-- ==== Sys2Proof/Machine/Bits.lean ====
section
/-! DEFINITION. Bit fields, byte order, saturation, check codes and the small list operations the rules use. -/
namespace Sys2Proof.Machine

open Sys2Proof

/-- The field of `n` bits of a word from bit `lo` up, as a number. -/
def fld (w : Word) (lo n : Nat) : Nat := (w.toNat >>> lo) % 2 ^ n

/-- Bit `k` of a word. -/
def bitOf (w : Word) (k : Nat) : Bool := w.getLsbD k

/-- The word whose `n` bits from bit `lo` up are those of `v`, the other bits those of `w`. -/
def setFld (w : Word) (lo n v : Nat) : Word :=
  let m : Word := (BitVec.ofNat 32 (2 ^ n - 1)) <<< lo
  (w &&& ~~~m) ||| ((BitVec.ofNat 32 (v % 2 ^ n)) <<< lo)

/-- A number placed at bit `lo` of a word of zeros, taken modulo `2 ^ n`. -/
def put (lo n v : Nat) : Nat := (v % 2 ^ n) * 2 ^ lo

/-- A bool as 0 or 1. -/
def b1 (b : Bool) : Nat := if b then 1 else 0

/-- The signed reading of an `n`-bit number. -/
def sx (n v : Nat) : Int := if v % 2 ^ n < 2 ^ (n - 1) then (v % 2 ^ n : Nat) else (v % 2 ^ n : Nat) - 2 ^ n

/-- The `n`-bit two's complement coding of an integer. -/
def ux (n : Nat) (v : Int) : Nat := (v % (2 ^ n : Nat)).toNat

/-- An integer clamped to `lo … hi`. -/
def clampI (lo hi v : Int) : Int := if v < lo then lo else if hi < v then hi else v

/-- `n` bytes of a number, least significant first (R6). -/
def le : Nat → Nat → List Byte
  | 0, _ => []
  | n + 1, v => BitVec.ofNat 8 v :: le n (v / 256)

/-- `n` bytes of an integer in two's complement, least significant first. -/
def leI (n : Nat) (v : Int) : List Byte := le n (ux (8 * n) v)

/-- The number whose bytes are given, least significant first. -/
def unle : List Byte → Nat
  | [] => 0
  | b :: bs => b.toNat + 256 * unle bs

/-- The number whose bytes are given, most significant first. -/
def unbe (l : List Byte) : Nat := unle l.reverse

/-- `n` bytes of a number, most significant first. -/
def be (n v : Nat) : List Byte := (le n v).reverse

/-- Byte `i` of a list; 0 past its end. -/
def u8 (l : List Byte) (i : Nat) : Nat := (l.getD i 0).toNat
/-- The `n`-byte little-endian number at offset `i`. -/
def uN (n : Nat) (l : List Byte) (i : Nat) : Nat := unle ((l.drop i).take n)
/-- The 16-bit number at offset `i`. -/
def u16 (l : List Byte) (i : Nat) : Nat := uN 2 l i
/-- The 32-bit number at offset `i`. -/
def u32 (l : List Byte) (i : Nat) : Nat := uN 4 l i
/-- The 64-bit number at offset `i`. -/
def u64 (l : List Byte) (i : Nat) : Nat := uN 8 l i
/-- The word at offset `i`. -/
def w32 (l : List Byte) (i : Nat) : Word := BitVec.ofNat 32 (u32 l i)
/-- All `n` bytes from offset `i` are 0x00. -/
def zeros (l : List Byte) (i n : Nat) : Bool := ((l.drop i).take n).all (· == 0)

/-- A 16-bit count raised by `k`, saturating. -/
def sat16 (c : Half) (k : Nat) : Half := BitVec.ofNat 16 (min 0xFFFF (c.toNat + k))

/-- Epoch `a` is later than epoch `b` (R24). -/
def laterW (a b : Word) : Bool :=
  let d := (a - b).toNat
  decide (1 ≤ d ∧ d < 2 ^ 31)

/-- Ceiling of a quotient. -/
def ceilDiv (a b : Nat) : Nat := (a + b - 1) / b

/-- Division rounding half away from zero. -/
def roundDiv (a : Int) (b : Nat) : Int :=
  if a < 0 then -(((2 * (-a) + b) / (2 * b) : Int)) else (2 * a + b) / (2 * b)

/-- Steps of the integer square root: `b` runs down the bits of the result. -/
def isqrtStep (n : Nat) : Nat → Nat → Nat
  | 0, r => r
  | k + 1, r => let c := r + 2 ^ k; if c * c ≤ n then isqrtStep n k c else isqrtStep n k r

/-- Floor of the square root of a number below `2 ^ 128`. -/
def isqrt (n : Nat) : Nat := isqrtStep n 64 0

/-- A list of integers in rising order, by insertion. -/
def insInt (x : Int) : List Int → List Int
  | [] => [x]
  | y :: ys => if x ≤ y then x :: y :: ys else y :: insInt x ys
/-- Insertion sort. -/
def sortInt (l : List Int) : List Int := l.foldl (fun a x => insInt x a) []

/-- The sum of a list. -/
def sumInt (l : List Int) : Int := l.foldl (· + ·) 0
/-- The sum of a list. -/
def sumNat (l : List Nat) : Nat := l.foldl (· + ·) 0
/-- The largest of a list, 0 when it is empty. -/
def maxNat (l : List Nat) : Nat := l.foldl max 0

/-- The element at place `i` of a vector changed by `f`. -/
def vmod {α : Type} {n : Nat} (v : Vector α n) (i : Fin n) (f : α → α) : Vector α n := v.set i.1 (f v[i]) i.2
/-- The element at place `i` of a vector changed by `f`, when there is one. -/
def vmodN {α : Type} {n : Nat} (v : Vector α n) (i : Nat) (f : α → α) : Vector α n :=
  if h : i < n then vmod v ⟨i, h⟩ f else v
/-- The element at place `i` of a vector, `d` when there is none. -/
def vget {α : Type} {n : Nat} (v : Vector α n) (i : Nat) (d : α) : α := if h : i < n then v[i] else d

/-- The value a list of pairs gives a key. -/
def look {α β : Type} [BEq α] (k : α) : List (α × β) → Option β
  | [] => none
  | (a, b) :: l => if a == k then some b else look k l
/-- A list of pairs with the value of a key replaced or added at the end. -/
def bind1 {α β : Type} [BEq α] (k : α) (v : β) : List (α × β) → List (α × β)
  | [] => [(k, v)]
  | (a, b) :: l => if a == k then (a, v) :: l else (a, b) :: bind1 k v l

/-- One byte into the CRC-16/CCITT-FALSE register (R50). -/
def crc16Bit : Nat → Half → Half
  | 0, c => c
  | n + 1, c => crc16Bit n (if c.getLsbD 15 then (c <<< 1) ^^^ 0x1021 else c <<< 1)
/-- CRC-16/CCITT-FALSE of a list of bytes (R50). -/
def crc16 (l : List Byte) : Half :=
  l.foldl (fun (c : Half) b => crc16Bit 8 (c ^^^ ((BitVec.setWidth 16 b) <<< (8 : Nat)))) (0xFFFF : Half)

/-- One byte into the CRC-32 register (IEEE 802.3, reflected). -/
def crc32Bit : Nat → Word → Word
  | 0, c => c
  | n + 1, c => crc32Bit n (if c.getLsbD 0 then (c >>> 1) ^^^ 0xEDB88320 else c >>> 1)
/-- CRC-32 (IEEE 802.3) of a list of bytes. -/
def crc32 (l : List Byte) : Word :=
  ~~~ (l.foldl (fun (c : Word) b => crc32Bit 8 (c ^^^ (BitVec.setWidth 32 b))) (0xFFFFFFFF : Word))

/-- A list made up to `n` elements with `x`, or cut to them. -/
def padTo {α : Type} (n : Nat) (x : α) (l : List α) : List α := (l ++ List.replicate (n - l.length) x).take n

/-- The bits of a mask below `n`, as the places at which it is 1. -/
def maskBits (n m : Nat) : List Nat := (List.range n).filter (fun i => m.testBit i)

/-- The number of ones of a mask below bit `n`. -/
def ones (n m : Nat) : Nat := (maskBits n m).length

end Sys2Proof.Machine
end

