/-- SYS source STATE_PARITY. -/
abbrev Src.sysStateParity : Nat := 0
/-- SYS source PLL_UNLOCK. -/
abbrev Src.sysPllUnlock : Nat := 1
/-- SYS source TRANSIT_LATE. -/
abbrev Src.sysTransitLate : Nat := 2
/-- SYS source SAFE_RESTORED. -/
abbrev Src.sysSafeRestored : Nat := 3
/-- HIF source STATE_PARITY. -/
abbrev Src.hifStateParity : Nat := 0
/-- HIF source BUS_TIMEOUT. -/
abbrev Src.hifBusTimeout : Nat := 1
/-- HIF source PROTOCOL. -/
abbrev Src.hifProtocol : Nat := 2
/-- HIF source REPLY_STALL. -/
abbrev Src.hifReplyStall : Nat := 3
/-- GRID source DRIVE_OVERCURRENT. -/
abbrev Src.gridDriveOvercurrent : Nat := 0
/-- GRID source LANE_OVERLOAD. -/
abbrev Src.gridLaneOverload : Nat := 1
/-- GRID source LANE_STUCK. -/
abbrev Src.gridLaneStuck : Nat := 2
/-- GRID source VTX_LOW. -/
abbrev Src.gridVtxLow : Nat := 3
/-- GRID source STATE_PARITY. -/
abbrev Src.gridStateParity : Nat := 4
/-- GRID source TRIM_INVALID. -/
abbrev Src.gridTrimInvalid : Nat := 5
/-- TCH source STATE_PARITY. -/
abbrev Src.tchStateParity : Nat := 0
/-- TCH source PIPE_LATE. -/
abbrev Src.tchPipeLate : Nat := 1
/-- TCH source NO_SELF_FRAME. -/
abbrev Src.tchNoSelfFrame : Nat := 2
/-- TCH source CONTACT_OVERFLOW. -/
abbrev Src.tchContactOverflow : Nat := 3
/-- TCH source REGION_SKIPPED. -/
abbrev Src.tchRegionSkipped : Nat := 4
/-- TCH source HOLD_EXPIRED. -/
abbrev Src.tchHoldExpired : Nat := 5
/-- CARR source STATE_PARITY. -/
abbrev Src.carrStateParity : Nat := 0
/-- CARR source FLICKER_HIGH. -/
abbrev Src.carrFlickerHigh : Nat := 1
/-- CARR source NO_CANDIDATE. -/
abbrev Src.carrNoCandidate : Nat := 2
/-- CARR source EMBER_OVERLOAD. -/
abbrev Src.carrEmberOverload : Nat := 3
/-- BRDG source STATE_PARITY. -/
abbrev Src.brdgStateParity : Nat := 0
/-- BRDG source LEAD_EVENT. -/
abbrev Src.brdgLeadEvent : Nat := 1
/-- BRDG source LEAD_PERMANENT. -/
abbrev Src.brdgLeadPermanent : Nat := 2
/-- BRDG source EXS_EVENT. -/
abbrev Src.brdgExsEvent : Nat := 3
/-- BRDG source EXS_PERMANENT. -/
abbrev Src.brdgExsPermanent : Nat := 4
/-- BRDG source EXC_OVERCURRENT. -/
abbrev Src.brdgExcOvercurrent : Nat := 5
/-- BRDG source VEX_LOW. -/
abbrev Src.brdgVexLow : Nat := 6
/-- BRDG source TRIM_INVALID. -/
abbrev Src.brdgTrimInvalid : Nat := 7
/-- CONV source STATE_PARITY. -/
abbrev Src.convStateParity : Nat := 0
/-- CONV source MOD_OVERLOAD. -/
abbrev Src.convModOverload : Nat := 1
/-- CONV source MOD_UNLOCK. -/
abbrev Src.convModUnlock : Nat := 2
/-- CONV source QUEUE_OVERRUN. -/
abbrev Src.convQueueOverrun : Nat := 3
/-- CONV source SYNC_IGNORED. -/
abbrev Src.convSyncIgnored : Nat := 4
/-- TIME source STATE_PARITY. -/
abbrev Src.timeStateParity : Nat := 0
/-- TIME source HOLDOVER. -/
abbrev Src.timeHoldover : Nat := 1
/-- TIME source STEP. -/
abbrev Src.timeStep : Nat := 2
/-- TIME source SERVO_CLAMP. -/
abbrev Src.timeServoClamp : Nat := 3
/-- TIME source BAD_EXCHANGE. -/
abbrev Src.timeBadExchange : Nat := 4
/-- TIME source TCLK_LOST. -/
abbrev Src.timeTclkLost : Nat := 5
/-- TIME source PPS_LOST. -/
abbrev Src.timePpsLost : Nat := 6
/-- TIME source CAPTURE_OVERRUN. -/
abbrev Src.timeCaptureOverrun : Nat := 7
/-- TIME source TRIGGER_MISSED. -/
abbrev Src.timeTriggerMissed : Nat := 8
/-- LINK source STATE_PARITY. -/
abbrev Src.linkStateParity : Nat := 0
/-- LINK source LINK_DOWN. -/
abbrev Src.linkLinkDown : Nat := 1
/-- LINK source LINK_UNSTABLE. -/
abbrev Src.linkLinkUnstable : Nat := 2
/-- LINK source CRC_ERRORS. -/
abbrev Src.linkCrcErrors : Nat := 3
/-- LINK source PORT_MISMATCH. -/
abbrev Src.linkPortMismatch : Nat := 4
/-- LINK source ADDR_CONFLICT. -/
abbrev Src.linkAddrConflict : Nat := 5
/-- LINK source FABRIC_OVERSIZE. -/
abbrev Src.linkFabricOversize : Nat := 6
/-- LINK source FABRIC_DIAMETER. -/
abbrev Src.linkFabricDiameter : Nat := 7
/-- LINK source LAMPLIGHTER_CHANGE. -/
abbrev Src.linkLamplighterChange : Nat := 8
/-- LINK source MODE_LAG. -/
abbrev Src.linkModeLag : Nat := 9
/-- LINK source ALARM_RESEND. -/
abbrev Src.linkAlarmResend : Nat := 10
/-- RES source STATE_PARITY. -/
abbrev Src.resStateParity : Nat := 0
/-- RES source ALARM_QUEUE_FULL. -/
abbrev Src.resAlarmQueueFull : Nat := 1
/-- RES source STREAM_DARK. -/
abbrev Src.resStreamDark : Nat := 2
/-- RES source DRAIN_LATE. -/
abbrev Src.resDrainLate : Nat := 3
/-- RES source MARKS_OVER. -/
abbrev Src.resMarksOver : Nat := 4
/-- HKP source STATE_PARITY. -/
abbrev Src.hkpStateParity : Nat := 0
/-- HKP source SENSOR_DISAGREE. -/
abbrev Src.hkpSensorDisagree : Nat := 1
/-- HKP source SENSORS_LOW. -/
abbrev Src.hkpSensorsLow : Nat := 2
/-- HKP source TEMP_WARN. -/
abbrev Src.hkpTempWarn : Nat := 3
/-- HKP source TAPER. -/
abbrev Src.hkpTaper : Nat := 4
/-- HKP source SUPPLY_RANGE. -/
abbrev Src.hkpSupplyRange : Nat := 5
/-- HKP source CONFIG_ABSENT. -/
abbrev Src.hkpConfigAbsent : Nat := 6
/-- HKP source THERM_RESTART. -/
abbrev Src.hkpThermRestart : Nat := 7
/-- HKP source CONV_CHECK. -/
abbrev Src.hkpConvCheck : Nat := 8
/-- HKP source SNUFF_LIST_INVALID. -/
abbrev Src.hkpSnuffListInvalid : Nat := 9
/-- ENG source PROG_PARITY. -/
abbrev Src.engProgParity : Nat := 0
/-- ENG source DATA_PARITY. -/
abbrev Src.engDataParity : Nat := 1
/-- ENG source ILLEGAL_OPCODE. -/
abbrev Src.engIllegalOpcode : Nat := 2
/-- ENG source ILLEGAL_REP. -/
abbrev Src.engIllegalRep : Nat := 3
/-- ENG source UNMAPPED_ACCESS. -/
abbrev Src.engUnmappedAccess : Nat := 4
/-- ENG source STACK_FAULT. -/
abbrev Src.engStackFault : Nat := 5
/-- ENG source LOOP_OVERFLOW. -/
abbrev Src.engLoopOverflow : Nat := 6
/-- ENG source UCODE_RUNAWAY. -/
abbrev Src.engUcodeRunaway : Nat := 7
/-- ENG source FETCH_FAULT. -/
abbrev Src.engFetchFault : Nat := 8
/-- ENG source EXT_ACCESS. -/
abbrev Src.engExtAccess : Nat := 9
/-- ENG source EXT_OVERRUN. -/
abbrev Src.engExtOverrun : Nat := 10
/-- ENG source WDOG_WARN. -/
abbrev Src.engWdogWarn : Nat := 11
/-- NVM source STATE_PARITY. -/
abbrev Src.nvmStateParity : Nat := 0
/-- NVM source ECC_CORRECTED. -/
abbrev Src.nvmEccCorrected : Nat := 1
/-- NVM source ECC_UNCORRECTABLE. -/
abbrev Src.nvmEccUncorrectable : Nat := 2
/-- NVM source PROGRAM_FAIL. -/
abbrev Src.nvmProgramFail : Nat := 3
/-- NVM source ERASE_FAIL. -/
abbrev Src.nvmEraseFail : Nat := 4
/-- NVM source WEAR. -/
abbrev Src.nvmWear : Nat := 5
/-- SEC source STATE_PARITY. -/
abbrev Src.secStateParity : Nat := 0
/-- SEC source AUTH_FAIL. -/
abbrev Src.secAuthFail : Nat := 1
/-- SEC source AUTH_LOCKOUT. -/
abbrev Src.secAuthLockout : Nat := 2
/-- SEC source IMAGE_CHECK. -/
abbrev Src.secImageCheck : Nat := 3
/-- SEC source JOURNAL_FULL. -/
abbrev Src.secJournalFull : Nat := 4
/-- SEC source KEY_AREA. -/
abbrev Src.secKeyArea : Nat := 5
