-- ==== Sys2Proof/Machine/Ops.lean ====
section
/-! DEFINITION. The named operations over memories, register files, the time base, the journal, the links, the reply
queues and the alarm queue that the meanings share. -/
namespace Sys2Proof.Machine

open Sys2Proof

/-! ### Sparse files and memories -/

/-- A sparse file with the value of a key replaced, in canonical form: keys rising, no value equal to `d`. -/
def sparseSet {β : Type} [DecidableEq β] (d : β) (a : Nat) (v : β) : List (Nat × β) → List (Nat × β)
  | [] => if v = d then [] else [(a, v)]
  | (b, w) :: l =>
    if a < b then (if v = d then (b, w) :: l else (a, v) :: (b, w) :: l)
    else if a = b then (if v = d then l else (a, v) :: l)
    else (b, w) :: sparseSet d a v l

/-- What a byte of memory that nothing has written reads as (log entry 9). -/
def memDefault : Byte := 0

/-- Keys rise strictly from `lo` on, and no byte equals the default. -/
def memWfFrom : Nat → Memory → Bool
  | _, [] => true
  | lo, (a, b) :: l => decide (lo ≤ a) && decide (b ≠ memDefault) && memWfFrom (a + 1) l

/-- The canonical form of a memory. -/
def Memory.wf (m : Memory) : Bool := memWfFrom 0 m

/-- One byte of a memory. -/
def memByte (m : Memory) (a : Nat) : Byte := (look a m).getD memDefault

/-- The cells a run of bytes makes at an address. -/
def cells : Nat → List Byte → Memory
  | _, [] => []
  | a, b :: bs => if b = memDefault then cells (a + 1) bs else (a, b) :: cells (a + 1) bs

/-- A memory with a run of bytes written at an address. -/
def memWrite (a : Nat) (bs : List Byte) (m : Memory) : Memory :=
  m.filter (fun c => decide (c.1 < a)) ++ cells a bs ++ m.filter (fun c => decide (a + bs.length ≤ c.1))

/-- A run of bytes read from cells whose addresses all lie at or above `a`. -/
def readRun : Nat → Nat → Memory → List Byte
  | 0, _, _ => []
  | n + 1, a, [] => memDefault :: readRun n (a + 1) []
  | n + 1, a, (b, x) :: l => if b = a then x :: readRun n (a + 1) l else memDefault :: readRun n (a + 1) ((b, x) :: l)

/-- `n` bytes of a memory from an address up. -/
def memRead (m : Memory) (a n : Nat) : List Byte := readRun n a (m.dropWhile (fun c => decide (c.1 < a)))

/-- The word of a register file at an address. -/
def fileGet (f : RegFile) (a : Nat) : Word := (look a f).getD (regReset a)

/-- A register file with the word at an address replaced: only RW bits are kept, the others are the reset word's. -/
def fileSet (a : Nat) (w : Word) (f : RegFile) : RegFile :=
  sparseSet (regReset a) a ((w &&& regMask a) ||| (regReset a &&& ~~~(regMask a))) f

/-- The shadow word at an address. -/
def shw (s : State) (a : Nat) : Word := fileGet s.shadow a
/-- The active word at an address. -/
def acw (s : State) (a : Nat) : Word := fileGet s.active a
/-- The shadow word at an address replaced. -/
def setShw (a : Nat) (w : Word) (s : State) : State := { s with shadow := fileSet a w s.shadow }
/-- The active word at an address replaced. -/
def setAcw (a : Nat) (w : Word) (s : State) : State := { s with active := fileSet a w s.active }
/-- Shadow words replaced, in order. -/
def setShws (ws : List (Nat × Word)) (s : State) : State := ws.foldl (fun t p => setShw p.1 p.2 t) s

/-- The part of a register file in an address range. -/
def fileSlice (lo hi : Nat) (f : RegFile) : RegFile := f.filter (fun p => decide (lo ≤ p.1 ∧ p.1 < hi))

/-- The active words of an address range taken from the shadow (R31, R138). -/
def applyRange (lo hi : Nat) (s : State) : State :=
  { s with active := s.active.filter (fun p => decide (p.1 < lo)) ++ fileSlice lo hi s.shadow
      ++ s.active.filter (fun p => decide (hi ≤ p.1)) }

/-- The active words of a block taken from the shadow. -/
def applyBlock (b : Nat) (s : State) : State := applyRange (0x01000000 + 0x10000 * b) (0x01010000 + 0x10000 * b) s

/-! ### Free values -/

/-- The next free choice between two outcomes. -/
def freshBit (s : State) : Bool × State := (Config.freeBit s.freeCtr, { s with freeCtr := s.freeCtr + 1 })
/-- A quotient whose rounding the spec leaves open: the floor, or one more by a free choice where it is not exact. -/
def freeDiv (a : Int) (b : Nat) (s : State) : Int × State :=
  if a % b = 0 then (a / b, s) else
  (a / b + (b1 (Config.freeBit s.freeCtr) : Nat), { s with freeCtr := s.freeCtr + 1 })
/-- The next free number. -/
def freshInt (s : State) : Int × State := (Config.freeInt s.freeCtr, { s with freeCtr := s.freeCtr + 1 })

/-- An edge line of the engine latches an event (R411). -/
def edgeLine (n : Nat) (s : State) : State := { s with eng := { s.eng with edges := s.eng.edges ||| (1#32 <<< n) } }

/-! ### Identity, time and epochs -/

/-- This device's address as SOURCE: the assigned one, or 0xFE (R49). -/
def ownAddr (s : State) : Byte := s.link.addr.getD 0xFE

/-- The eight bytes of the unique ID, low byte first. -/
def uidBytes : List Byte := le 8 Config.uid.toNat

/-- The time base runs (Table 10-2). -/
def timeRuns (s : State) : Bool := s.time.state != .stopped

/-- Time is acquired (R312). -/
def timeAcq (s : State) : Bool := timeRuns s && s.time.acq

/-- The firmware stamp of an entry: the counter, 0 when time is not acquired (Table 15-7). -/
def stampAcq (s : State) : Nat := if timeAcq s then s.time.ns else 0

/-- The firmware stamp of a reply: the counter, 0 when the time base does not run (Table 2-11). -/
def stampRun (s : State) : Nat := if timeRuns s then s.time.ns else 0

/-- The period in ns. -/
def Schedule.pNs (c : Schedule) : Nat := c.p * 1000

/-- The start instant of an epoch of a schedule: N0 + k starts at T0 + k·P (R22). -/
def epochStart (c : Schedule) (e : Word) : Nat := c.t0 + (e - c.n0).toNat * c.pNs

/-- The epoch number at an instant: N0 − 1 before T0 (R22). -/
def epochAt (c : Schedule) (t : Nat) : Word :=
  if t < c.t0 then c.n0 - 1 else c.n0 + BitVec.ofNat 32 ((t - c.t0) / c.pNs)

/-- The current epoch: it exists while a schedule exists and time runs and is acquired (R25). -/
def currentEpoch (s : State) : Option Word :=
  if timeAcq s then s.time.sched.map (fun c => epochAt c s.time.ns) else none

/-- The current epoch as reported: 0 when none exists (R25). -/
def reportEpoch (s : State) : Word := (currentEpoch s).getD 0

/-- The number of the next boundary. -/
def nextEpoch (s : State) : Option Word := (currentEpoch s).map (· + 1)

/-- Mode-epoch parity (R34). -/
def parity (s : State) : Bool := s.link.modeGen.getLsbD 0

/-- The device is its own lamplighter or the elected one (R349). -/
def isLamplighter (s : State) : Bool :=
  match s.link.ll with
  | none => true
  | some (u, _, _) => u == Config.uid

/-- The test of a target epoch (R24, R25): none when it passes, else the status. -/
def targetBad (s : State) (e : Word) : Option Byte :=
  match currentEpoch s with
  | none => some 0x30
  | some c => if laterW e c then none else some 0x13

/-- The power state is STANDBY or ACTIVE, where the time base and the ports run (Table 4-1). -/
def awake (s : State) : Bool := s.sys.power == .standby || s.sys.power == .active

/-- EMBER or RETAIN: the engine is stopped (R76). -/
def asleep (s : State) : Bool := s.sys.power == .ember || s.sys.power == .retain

_ _ _

● **TO DO**
From the first line of the records above to the line that contains "def fld (w : Word)", quote each line exactly.

● **EXERCISE RESPONSE**
-- ==== Sys2Proof/Machine/Bits.lean ====
section
/-! DEFINITION. Bit fields, byte order, saturation, check codes and the small list operations the rules use. -/
namespace Sys2Proof.Machine

open Sys2Proof

/-- The field of `n` bits of a word from bit `lo` up, as a number. -/
def fld (w : Word) (lo n : Nat) : Nat := (w.toNat >>> lo) % 2 ^ n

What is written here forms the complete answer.